# PROBLEM REQUIREMENTS:
Every line in the data below from the one containing "ms c s) := by" down to the one containing "unfold unitCount", both included, must be retyped exactly; no other line is to appear.
____ EXERCISE DATA
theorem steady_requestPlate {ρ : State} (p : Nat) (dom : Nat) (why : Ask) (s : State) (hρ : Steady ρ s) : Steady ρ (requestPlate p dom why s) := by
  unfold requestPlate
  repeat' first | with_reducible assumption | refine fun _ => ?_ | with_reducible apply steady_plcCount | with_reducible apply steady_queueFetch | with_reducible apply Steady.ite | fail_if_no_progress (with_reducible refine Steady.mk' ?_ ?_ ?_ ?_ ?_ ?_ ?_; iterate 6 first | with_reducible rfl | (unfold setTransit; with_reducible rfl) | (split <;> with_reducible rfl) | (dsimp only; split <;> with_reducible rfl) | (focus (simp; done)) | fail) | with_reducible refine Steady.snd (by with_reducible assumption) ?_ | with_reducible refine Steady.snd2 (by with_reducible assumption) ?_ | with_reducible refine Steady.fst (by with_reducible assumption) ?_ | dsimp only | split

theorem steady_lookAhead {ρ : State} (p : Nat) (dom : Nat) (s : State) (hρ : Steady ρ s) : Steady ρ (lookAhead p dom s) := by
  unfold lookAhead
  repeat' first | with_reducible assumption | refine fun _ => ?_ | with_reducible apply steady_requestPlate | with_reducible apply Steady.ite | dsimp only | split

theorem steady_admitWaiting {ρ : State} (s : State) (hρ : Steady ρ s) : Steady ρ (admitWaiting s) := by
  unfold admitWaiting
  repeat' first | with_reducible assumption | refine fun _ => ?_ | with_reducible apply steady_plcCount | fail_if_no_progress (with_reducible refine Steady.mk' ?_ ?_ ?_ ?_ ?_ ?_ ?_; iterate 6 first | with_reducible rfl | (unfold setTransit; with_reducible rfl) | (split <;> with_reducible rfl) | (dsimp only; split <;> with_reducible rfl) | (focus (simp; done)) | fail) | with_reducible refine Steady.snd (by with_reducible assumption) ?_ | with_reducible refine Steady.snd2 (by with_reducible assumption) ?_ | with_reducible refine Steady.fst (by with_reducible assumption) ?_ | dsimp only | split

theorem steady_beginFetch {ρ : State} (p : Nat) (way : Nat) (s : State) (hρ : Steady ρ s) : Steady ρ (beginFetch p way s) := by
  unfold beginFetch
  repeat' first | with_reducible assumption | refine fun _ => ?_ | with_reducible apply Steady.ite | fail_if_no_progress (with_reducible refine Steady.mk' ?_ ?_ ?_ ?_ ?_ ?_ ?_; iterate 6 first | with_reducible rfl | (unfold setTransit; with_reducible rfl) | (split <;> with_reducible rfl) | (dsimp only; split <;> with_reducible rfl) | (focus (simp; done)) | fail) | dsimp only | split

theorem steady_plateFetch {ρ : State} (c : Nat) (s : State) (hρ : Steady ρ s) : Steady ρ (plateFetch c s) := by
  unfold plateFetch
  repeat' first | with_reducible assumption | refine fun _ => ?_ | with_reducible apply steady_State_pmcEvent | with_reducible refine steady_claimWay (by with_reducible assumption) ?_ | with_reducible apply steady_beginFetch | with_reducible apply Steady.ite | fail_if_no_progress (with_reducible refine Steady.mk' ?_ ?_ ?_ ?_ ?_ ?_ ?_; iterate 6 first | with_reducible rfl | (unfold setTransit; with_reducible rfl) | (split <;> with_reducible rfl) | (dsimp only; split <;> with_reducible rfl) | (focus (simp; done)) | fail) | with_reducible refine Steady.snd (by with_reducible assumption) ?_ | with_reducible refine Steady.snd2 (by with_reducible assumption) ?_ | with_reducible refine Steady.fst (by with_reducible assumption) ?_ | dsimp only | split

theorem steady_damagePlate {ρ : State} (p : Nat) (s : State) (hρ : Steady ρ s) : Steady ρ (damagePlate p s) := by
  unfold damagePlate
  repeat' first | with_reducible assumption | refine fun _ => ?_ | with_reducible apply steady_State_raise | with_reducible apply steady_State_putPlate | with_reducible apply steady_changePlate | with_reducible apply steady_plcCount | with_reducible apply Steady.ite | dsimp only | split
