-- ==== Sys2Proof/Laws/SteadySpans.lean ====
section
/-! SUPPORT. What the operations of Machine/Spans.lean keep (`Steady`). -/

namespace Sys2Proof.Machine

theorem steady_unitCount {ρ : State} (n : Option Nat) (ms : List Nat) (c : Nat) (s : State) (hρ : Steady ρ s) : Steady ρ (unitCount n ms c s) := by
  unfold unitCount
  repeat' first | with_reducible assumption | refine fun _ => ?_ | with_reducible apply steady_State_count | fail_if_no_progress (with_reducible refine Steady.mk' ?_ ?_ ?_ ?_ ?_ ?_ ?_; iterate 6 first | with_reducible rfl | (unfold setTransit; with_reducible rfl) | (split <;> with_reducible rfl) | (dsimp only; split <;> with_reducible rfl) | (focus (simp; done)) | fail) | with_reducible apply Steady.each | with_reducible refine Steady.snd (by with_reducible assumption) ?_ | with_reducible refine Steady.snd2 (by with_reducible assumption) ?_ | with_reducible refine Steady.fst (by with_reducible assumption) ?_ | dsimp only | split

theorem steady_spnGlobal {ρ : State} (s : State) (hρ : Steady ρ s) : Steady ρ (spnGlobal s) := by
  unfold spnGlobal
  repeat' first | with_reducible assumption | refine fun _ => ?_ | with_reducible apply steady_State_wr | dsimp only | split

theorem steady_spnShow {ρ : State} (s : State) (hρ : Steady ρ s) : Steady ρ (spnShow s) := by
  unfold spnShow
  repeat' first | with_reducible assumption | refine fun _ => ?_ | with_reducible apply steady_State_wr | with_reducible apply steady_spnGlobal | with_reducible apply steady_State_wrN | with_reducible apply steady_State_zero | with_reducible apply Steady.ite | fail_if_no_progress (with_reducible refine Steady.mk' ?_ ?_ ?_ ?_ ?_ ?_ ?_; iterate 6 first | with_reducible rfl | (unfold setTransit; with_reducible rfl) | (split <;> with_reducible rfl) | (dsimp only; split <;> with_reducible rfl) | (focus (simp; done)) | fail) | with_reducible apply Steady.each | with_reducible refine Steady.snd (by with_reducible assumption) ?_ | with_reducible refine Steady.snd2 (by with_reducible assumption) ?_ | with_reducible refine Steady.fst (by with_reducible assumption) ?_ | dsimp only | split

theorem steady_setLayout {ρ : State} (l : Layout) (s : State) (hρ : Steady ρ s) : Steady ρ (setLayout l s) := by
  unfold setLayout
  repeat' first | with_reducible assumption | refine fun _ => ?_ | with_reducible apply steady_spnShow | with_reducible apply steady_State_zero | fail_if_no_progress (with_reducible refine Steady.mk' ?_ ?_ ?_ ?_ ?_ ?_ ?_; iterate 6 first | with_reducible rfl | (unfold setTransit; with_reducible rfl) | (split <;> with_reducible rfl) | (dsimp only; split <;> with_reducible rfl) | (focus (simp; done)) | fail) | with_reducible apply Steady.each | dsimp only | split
________
# ANSWER FOR THE TASK:
theorem steady_unitCount {ρ : State} (n : Option Nat) (ms : List Nat) (c : Nat) (s : State) (hρ : Steady ρ s) : Steady ρ (unitCount n ms c s) := by
  unfold unitCount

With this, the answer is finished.